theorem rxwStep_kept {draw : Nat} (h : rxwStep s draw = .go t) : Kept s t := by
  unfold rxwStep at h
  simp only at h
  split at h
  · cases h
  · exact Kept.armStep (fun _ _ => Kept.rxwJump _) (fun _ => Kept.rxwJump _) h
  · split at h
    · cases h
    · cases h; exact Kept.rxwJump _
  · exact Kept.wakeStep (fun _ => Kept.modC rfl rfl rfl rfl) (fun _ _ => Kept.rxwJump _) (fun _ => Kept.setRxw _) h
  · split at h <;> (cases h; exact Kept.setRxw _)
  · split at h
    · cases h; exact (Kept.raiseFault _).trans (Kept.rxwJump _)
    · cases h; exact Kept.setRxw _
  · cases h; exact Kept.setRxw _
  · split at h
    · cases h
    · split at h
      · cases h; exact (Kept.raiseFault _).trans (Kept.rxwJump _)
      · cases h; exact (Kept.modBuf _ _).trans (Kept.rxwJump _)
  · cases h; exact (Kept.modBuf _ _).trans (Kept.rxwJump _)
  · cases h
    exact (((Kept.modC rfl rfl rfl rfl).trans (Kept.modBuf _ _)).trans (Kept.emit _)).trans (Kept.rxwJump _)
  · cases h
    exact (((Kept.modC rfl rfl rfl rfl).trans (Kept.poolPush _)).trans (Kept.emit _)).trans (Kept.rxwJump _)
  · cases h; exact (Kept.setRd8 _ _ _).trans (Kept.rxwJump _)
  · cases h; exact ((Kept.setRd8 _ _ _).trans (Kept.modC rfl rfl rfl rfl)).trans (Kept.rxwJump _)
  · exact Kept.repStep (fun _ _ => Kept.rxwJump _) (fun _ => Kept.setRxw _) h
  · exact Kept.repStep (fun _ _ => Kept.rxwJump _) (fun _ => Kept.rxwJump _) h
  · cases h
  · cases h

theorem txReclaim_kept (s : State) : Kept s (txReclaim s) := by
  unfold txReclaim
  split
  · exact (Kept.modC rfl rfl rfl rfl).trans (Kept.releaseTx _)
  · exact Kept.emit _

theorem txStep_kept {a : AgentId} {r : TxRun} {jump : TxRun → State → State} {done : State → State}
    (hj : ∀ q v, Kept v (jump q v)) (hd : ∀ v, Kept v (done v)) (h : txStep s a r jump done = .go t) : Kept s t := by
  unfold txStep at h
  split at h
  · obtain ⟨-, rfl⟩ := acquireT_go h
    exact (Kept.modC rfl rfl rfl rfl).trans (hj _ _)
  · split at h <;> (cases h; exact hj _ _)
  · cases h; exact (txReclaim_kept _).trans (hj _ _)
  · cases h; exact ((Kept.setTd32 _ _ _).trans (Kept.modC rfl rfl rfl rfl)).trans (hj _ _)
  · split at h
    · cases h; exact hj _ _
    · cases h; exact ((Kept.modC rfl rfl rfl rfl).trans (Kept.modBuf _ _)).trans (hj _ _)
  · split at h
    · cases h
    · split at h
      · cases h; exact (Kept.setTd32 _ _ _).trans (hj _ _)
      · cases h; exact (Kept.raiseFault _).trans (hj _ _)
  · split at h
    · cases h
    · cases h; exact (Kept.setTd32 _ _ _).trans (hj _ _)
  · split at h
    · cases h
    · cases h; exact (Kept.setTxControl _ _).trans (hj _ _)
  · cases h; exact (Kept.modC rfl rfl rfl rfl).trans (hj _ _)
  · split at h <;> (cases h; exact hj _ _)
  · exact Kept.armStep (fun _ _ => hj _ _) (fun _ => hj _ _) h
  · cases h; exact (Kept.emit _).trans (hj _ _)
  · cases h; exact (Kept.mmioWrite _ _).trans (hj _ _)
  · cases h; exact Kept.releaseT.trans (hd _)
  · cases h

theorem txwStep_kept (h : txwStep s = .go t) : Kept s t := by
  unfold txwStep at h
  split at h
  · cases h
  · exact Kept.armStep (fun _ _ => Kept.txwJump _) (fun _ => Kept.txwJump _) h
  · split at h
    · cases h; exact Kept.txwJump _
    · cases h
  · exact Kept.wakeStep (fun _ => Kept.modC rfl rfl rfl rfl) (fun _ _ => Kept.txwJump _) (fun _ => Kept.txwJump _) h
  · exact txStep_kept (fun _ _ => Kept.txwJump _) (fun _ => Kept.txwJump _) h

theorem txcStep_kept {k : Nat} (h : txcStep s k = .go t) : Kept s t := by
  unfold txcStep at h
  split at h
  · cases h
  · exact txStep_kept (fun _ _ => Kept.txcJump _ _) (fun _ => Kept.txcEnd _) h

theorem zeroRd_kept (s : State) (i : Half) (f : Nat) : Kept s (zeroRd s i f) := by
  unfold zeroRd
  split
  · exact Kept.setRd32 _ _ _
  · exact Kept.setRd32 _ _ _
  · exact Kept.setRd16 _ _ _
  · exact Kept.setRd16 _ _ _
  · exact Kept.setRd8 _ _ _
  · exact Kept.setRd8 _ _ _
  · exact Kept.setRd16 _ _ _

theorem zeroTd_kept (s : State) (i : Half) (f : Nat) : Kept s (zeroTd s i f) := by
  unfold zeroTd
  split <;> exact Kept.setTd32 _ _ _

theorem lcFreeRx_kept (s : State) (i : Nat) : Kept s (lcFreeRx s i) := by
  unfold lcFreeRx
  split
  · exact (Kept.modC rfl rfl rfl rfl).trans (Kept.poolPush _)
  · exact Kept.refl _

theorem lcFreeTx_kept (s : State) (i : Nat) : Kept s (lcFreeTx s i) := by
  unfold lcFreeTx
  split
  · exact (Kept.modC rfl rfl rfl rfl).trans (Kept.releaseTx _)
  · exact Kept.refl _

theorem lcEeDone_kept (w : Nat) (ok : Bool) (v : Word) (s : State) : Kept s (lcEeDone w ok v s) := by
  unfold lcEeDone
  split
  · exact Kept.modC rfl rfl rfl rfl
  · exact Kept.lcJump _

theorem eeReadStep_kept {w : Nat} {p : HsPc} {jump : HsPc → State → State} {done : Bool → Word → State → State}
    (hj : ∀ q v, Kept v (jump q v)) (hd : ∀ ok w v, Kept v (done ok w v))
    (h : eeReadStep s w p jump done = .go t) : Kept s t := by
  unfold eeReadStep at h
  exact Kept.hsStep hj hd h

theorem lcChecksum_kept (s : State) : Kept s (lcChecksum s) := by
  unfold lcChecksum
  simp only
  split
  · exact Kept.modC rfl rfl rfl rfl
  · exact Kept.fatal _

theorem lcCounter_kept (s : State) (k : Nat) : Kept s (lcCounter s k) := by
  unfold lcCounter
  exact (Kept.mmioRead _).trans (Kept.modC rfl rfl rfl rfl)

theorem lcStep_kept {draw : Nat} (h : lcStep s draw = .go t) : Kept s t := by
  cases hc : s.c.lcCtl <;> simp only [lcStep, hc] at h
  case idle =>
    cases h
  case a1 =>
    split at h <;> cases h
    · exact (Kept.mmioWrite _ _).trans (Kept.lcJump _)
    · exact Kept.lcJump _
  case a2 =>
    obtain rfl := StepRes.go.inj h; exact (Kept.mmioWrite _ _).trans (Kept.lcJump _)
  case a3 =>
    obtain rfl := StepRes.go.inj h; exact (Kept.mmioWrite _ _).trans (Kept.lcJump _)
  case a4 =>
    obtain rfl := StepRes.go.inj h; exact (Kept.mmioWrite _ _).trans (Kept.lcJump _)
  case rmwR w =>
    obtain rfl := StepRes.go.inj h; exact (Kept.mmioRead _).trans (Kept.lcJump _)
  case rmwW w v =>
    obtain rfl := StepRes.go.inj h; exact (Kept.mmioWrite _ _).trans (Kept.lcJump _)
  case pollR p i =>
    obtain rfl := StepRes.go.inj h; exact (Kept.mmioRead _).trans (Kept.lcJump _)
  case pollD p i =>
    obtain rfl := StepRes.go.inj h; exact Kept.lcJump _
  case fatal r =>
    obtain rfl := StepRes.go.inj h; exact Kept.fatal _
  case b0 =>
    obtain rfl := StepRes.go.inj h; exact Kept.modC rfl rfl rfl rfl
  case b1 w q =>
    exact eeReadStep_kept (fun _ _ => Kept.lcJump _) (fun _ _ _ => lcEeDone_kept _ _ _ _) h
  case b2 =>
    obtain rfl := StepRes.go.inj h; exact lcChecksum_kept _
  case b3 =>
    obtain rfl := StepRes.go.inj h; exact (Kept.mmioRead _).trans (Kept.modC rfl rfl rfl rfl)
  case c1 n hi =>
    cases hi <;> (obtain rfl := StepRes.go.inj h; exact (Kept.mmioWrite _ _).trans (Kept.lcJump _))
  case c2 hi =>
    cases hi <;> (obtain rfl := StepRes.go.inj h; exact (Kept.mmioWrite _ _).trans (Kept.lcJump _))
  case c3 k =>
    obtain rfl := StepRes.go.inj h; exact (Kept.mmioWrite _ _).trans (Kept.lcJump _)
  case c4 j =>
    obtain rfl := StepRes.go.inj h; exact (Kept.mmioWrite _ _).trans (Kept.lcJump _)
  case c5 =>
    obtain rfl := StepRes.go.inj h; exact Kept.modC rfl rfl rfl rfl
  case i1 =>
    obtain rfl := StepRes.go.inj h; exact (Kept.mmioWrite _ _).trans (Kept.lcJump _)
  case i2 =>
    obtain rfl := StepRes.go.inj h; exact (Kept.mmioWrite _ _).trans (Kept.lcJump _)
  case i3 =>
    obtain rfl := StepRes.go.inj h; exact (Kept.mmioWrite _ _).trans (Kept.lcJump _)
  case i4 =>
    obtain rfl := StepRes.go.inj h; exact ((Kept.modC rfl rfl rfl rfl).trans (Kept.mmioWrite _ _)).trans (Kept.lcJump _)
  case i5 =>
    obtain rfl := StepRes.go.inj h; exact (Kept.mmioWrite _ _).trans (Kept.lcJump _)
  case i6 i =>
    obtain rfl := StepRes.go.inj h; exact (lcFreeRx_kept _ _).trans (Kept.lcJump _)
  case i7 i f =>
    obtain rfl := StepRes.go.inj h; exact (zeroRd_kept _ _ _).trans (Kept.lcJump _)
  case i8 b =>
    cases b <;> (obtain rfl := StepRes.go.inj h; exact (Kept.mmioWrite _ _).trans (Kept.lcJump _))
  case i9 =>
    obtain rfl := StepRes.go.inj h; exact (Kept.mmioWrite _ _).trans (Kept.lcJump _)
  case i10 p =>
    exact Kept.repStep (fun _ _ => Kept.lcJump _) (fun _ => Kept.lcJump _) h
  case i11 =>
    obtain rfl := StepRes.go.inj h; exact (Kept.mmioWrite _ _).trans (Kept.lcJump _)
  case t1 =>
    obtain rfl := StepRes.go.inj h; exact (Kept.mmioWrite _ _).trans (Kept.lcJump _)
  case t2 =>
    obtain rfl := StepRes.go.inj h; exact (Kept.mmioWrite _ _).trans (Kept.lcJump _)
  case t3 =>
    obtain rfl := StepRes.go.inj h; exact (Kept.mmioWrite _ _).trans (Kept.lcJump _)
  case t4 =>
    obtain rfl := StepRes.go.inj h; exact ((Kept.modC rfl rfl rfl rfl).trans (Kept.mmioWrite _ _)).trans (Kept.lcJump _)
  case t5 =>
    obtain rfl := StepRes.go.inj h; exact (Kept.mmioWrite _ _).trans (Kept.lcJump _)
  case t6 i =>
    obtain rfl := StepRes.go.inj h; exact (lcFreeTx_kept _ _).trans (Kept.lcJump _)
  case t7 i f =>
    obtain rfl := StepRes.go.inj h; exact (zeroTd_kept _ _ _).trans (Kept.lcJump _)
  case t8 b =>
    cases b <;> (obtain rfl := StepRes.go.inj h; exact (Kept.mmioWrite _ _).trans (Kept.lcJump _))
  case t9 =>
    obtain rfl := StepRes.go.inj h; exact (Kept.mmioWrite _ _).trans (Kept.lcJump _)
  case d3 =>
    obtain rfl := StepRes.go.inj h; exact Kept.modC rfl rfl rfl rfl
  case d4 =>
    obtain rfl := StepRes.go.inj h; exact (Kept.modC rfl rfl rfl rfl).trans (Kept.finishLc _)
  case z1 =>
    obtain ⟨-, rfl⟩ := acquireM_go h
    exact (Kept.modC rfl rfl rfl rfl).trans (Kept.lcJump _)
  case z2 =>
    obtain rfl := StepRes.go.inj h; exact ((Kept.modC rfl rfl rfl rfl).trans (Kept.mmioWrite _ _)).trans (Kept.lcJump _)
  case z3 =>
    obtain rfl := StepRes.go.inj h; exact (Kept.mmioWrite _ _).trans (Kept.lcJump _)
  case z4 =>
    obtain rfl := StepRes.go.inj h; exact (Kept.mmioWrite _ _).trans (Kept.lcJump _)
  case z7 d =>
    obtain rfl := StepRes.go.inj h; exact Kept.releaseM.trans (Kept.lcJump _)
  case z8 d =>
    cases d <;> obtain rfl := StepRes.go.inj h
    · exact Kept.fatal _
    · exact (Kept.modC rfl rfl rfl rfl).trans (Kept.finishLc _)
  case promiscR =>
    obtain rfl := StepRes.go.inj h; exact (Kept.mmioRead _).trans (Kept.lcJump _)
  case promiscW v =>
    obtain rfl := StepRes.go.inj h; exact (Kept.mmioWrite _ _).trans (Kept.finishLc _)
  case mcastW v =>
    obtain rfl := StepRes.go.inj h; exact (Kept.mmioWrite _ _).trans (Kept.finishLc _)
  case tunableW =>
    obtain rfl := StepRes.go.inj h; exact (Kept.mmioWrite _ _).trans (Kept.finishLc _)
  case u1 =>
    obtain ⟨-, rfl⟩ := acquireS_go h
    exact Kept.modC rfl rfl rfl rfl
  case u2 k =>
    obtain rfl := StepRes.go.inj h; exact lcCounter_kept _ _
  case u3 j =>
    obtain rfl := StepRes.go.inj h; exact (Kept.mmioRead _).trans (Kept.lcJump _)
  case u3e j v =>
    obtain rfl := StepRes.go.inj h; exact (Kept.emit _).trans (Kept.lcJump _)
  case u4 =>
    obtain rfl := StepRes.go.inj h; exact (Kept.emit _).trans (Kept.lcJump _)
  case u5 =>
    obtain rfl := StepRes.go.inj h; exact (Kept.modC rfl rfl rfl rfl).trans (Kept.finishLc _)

----

## WORK INSTRUCTION
The answer must be a single number: the count of lines in the entries above that contain "txcStep".

## ANSWER BOX
2